Image for Visual Arts: Tracksuits of St Marys

Visual Arts: Tracksuits of St Marys

Written by Corinne O'Keefe on September 10, 2009

TRACKSUITS OF ST MARYS
Photographs by Harold David
Carriageworks
8-29th August

Now call me a fashion yuppie, but when it comes to trackies, I’m not the biggest of fans. I say this now, even as I remember somewhat vividly, that day in high school were I promised from then on, I would wear nothing else. Comfort first, I said – but something changed.

What that was I still couldn’t put my finger on, though upon recently visiting Carriageworks photographic exhibition Tracksuits of St Marys, the time had come for a reevaluation. No longer could I deny those broken promises, those unfulfilled years of discomfort and smart-casual. There was no better time than now, to re-embrace the tracksuit.

Unlike my own frivolity, Tracksuits of St Marys explored the seemingly un-faltering embrace of the tracksuit over its many years.

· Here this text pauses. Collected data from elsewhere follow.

-- ==== Sys2Proof/Syntax.lean ====
section
/-!
DEFINITION. The commands the part takes, one constructor for each row of spec/opcode_table.json, and the types of their
operands. What the environment decides (a measured voltage, the bytes of a frame, the outcome of a decoder, whether a
device operation succeeded) is an operand of the command that brings it about.
-/

namespace Sys2Proof

/-- The agents of the Setup Window (R10, R653). -/
inductive Agent where
  | pf0 | pf1
  | core (c : Fin 16)
  | mgmt
  deriving DecidableEq, Repr

/-- A command in flight: its function (tenant number), submission queue and command identifier. -/
structure CmdRef where
  fn : Nat
  qid : Nat
  cid : Nat
  deriving DecidableEq, Repr

/-- An SGL descriptor: its type, sub type and length (R94). -/
structure SglDesc where
  kind : Nat
  sub : Nat
  len : Nat
  addr : Nat
  deriving DecidableEq, Repr

/-- The data pointer of a command, as the front end walks it (R94, R95): the PRP entries in order, or the SGL descriptors. -/
inductive DataPtr where
  | prp (entries : List Nat)
  | sgl (descs : List SglDesc)
  deriving DecidableEq, Repr

/-- A submission queue entry, with what host memory holds at its data pointer for a command whose data goes to the
controller other than logical blocks. -/
structure Sqe where
  opc : Nat
  cid : Nat
  nsid : Nat
  cdw10 : Nat
  cdw11 : Nat
  cdw12 : Nat
  cdw13 : Nat
  cdw14 : Nat
  cdw15 : Nat
  dptr : DataPtr
  data : List Byte
  deriving DecidableEq, Repr

/-- The outcome of the port's check of host protection information (R412). -/
inductive PiCheck where
  | ok | guard | app | ref
  deriving DecidableEq, Repr

/-- Why host software disables or enables a function (R136, R699). -/
inductive FnCause where
  | busMaster | d3hot | vfEnable
  deriving DecidableEq, Repr

/-- An upstream frame that a controller receiver has checked: lane, DIE, TAG, ARG and payload (R295, R307). -/
structure Frame where
  lane : Nat
  die : Nat
  tag : Nat
  arg : Nat
  payload : List Byte
  deriving DecidableEq, Repr

/-- How a decoder ends (R385): success with a number of corrected bits, an erased codeword, or failure. -/
inductive DecodeRes where
  | ok (corrected : Nat)
  | erased
  | fail
  deriving DecidableEq, Repr

/-- A reference's crossings in a calibration sample (R393). -/
structure CalCount where
  up : Nat
  down : Nat
  deriving DecidableEq, Repr

/-- The symbols of a granule burst in error: (device, error pattern) of the stored ones, and the pattern of the four virtual ones, which differ where
the devices answered for another address (R604, R606). -/
structure DramSyms where
  errs : List (Nat × Nat)
  virt : Nat
  deriving DecidableEq, Repr

/-- A handshake agent's answer (R640). -/
inductive HsReply where
  | grant | refuse
  | delay (us : Nat)
  deriving DecidableEq, Repr

/-- An SPDM request, by its code and the parts the responder acts on (R575, R576). -/
structure SpdmMsg where
  code : Nat
  param1 : Nat
  param2 : Nat
  body : List Byte
  deriving DecidableEq, Repr

/-- An IDE_KM request within an SPDM session (R578). -/
structure IdeKmMsg where
  session : Bool
  object : Nat
  stream : Nat
  keySet : Nat
  rxTx : Nat
  key : List Byte
  deriving DecidableEq, Repr

/-- An MCTP control message: command code and data (R676, R732, R733). -/
structure MctpMsg where
  cmd : Nat
  data : List Byte
  deriving DecidableEq, Repr

/-- A naturally aligned read of the Setup Window: its offset, and its size in bytes, 4 or 8 (R6). -/
structure ReadAt where
  off : Nat
  size : Nat
  deriving DecidableEq, Repr

/-- How a start-up stage ends. -/
inductive StageRes where
  | ok
  | fail (cause : Nat)
  deriving DecidableEq, Repr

Tracing the garment’s history (and its significance) back to the ‘Black Power salute’ of the 1968 Mexico Olympic Games, Penrith Regional Gallery’s senior curator, Victoria Harbutt along with Australian fashion and portrait photographer Harold David, worked to illustrate the longstanding versatily and vitality of the trackuit against this contextual backdrop.

Developed as a Western Sydney community project, David spent the good part of two years photographing and getting to know the citizens of St Marys, as well as investigating the tracksuit as a symbol that transcended fashion, class, age and ethnicity. And my, oh my, what a nice looking bunch of photos that resulted.

Exhibited in the main foyer of Carriageworks, the central focus was on the monumental cluster of photographs of the people of St Mary’s, which were complemented, rather beautifully with images of the three athletes involved in the 1968 Mexico Olympics salute. On the left-hand-side the photographs showed the young Tommie Smith, John Carlos, and Peter Norman as they raced, and later at the eventful medal ceremony. On the right-hand-side, the photographs (mostly courtesy of Jan Norman) explored life after the Olympics – the three together decades later, an image of Norman at home, and finally, Smith and Carlos as they were pallbearers for Norman’s early funeral in 2006. These images, as well as those on the left-hand-side were exhibited linearly, and truly set the grounds for a much deeper appreciation of the subject at hand. To conclude the right-hand sequence, Harbutt chose to display the American Track and Field Proclamation of ‘Peter Norman day’, which was both moving and unforgettable, especially as it was exhibited alongside the previous image of Norman’s passing.

All in all, the stills taken by David were both luminous and resonant, conjuring feelings of nostalgia, empathy, and understanding for those people we feel that we could know, but do not. Upon viewing one of the larger images of schoolchildren in their tracksuit winter uniforms, I recalled with some haziness that part of my childhood that had been lost amongst my other, newer memories – a thought that saddenned me a little. Where had those days gone, that I spent running with my friends? Or that life I’ve not made time for, in which I’d slow down, stay in my trackies, and drink tea at home?

You will love this if: you continue to wear your tracksuits with pride.
You will hate this if: the last time you wore a tracksuit was your last school PE day.

Tracksuits of St Marys ran at Carriageworks from the 8th-29th August.